* Requirement:
In the material below, find each line holding the string "vecRnd" and copy it.

* Records shown:
▼▼▼

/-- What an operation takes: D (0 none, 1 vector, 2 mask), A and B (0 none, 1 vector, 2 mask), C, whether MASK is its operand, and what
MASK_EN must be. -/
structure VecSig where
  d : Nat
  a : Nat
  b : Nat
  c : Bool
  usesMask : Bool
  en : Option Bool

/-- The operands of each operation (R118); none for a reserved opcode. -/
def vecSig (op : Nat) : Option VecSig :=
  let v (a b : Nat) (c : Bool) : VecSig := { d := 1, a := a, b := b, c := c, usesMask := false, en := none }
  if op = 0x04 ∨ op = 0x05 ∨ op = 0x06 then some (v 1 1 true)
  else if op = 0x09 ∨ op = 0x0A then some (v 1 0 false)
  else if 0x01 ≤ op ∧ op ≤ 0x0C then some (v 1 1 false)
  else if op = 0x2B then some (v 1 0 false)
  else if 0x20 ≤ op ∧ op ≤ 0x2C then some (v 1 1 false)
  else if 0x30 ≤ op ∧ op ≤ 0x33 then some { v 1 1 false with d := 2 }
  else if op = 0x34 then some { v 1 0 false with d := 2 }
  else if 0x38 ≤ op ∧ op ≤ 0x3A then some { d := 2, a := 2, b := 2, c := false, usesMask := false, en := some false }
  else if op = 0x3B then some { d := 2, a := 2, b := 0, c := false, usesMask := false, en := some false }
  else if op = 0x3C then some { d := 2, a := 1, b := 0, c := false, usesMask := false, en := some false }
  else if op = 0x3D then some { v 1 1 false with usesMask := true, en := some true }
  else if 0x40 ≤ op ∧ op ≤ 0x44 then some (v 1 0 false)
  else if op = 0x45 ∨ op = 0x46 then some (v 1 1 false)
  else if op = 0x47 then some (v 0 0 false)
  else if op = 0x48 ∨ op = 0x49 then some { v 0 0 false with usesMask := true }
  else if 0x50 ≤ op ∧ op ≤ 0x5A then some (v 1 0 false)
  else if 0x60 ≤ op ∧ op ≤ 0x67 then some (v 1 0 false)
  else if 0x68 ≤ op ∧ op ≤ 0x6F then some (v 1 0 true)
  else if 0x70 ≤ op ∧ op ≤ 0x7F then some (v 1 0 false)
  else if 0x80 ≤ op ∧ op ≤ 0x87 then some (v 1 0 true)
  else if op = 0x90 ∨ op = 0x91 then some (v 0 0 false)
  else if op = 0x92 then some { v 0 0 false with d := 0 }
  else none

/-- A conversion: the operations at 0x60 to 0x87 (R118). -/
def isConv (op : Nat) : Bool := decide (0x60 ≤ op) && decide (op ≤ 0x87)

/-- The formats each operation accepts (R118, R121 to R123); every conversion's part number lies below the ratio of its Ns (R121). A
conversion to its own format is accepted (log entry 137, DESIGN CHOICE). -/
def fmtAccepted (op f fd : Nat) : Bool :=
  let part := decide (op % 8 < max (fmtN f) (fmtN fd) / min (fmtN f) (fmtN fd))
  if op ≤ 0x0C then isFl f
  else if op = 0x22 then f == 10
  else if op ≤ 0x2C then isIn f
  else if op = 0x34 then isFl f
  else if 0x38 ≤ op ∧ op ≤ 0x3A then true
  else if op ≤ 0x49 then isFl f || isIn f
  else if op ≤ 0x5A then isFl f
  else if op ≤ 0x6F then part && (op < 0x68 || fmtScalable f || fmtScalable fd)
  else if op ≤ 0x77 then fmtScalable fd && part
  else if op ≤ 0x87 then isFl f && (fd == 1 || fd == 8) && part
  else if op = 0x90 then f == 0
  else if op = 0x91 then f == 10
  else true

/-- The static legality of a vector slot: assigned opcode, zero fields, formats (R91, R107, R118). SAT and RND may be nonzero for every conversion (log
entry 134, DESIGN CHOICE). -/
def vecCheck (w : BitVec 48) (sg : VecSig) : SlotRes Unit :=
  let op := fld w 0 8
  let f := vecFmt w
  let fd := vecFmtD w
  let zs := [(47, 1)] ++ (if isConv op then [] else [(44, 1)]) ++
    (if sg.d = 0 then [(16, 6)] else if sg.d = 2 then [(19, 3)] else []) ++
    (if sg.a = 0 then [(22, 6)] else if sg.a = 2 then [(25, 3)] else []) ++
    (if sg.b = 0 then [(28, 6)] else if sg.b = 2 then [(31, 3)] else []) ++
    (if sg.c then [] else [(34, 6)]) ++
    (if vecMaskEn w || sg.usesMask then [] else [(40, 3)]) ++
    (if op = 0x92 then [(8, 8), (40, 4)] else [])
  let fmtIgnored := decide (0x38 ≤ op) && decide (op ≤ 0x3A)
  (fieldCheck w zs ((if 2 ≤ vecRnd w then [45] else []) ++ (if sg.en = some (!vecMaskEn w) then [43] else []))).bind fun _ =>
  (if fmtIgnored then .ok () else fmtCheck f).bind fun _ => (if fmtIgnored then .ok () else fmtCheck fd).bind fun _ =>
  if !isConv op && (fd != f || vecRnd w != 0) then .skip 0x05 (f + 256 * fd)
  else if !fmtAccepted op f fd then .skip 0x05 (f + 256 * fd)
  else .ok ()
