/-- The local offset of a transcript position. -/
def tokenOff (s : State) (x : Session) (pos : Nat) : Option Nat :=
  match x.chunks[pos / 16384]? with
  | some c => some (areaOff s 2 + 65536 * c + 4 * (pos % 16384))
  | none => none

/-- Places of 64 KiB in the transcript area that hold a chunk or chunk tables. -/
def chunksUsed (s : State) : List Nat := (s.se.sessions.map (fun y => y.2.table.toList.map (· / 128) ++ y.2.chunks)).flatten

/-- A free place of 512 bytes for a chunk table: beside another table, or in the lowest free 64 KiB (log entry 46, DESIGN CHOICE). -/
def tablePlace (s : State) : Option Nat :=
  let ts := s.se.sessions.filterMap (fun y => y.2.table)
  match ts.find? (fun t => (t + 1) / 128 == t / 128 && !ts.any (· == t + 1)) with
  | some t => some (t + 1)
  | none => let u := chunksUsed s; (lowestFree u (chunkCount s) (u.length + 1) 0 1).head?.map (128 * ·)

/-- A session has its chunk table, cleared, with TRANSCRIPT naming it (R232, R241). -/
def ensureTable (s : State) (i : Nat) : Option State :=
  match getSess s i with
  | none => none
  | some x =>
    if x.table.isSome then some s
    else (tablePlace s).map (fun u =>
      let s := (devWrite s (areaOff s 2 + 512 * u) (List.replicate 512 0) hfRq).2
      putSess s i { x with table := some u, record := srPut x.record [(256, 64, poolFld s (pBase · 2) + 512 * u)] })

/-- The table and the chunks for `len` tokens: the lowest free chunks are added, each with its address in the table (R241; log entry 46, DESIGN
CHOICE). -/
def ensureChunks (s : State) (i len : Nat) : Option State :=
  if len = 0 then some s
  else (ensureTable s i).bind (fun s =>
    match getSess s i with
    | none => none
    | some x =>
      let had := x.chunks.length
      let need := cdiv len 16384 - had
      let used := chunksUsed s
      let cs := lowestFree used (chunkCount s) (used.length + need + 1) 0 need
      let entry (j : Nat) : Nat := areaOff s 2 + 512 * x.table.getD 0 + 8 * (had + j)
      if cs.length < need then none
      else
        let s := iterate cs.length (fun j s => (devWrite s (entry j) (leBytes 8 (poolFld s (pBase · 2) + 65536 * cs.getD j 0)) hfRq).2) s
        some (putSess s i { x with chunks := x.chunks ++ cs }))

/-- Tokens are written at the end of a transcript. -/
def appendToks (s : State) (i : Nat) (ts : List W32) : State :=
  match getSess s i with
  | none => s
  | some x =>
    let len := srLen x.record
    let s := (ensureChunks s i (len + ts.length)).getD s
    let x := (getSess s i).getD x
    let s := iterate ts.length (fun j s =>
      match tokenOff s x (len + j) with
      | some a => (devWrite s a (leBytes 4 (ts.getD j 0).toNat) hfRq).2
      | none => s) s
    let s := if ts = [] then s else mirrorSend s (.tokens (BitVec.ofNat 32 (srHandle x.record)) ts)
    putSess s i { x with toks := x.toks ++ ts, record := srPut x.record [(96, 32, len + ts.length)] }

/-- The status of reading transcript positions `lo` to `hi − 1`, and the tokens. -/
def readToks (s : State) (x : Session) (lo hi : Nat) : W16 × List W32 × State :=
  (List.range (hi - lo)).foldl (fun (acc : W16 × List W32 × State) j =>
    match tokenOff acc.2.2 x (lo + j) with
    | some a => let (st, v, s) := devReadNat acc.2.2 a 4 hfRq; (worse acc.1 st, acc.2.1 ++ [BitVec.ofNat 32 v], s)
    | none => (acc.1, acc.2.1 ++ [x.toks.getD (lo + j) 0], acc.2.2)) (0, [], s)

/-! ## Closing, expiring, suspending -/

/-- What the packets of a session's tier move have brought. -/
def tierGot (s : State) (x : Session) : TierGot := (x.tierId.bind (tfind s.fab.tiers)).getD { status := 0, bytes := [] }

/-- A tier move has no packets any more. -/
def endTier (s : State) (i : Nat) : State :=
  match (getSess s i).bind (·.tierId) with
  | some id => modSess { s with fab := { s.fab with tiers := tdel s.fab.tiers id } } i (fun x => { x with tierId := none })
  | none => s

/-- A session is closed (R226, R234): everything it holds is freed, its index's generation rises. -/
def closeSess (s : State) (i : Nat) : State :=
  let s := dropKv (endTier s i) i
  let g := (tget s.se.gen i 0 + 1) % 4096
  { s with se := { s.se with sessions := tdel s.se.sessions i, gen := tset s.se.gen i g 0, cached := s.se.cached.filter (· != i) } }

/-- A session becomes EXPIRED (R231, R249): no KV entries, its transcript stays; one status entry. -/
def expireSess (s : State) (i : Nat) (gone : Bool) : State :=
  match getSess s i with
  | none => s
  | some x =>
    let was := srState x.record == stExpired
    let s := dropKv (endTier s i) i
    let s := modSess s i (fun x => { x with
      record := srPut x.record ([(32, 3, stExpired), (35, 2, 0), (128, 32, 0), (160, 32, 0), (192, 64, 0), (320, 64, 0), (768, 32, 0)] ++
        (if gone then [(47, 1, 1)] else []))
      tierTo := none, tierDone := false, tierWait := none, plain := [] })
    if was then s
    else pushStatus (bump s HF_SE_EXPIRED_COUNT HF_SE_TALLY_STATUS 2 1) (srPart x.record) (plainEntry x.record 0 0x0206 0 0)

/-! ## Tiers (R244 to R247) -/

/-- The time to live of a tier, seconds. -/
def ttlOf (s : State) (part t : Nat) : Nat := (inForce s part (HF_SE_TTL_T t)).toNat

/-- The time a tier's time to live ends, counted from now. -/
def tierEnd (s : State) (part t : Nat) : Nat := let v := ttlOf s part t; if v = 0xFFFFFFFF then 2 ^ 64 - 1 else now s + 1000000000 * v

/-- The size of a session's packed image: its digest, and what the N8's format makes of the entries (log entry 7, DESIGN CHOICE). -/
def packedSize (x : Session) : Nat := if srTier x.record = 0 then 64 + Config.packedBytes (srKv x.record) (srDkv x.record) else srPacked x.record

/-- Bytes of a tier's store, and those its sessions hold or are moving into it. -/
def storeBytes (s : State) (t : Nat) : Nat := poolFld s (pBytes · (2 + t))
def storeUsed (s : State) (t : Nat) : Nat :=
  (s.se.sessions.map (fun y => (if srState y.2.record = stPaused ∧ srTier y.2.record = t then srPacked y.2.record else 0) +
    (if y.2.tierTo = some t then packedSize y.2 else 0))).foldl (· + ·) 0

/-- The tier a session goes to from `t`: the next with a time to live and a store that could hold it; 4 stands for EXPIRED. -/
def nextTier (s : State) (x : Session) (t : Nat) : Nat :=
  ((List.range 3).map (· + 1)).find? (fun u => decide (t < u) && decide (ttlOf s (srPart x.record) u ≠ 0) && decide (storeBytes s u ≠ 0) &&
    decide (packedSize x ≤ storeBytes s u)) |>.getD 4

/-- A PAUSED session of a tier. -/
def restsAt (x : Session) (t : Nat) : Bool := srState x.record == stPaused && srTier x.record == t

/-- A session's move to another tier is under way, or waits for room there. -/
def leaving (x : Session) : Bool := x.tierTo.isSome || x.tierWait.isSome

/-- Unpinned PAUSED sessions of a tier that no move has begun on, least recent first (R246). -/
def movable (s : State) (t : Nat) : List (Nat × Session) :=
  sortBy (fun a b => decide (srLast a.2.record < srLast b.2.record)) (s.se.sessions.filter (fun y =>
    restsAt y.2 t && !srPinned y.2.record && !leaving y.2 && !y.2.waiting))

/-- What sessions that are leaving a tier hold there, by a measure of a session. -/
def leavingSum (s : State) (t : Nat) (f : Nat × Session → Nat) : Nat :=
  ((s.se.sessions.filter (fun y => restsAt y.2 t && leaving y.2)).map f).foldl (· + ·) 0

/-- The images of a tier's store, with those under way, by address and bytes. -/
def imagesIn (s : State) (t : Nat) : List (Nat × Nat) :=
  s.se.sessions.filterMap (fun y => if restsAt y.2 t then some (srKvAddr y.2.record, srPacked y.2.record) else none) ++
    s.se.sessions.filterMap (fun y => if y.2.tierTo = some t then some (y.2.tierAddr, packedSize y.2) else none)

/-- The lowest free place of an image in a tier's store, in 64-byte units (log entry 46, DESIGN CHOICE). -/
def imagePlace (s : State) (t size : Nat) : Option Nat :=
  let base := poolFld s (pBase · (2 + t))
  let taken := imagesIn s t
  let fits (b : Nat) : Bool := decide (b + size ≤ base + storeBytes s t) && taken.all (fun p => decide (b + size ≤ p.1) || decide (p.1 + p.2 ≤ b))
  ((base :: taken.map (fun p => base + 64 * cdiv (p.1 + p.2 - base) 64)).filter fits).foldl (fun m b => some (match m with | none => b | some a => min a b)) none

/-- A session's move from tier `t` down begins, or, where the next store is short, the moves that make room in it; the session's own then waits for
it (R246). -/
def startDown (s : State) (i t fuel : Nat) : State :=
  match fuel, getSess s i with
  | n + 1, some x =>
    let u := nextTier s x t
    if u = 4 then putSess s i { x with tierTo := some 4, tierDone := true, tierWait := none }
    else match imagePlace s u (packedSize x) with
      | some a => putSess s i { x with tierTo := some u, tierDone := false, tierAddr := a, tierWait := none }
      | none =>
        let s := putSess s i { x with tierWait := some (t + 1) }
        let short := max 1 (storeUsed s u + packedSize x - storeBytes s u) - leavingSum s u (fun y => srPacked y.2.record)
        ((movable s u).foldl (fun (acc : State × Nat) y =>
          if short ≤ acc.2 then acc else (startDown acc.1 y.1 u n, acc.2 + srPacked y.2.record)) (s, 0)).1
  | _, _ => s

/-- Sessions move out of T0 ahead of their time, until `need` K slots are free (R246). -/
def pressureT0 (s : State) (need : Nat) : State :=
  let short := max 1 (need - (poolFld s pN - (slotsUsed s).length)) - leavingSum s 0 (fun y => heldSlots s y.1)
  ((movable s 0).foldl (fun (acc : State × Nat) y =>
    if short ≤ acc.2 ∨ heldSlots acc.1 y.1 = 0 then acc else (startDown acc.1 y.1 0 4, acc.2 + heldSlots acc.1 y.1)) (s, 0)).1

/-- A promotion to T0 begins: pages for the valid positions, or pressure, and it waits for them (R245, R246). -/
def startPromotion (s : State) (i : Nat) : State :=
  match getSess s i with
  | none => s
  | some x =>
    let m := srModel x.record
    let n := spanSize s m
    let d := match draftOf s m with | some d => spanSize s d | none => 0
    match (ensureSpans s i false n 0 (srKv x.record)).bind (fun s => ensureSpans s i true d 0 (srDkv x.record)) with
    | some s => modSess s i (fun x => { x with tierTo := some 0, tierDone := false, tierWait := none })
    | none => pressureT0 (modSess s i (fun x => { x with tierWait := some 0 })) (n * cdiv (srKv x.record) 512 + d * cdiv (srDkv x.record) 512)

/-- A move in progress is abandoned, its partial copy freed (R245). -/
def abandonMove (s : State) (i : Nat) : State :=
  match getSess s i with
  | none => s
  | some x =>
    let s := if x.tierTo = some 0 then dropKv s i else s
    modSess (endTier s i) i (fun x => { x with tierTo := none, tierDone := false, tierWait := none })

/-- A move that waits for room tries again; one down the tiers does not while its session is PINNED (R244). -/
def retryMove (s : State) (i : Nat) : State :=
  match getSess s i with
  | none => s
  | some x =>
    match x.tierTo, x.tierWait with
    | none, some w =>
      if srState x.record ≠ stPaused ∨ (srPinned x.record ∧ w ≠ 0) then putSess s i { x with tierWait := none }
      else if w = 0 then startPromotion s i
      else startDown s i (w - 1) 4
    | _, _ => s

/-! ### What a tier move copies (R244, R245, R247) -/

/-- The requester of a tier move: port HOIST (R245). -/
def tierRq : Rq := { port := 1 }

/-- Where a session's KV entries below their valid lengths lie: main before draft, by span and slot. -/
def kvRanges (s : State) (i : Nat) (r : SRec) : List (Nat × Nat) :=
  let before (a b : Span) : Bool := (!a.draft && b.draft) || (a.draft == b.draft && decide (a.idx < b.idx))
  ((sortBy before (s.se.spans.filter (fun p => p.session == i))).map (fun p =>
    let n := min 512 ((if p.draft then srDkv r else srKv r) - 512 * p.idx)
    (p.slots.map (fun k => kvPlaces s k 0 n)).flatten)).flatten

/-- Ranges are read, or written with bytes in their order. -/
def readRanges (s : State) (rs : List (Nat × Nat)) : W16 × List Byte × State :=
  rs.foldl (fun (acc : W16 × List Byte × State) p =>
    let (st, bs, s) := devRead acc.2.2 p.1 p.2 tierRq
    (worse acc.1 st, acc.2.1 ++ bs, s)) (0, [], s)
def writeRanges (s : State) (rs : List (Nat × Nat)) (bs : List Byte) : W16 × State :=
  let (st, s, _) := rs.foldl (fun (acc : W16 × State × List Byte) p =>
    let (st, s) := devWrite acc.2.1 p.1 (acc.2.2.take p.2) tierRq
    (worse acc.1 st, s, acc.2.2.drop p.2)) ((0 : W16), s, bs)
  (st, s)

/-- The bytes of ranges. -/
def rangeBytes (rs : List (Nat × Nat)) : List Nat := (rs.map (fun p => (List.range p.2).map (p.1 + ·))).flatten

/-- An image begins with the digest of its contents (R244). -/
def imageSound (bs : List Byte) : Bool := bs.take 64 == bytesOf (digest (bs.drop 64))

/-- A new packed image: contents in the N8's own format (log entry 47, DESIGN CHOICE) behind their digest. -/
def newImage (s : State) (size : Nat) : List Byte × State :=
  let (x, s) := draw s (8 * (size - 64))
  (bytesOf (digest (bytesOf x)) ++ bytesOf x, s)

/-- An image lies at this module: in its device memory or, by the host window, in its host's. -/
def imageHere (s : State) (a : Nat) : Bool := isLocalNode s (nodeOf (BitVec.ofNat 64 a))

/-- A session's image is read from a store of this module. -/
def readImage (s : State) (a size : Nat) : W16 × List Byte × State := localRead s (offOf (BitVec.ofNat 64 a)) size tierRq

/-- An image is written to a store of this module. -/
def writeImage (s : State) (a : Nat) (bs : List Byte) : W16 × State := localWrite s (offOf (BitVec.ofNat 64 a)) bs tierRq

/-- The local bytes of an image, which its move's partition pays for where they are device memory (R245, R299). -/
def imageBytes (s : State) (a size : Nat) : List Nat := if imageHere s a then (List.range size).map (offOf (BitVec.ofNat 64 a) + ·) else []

▲▲▲

* Solution to the exercise:
  (fieldCheck w zs ((if 2 ≤ vecRnd w then [45] else []) ++ (if sg.en = some (!vecMaskEn w) then [43] else []))).bind fun _ =>
  if !isConv op && (fd != f || vecRnd w != 0) then .skip 0x05 (f + 256 * fd)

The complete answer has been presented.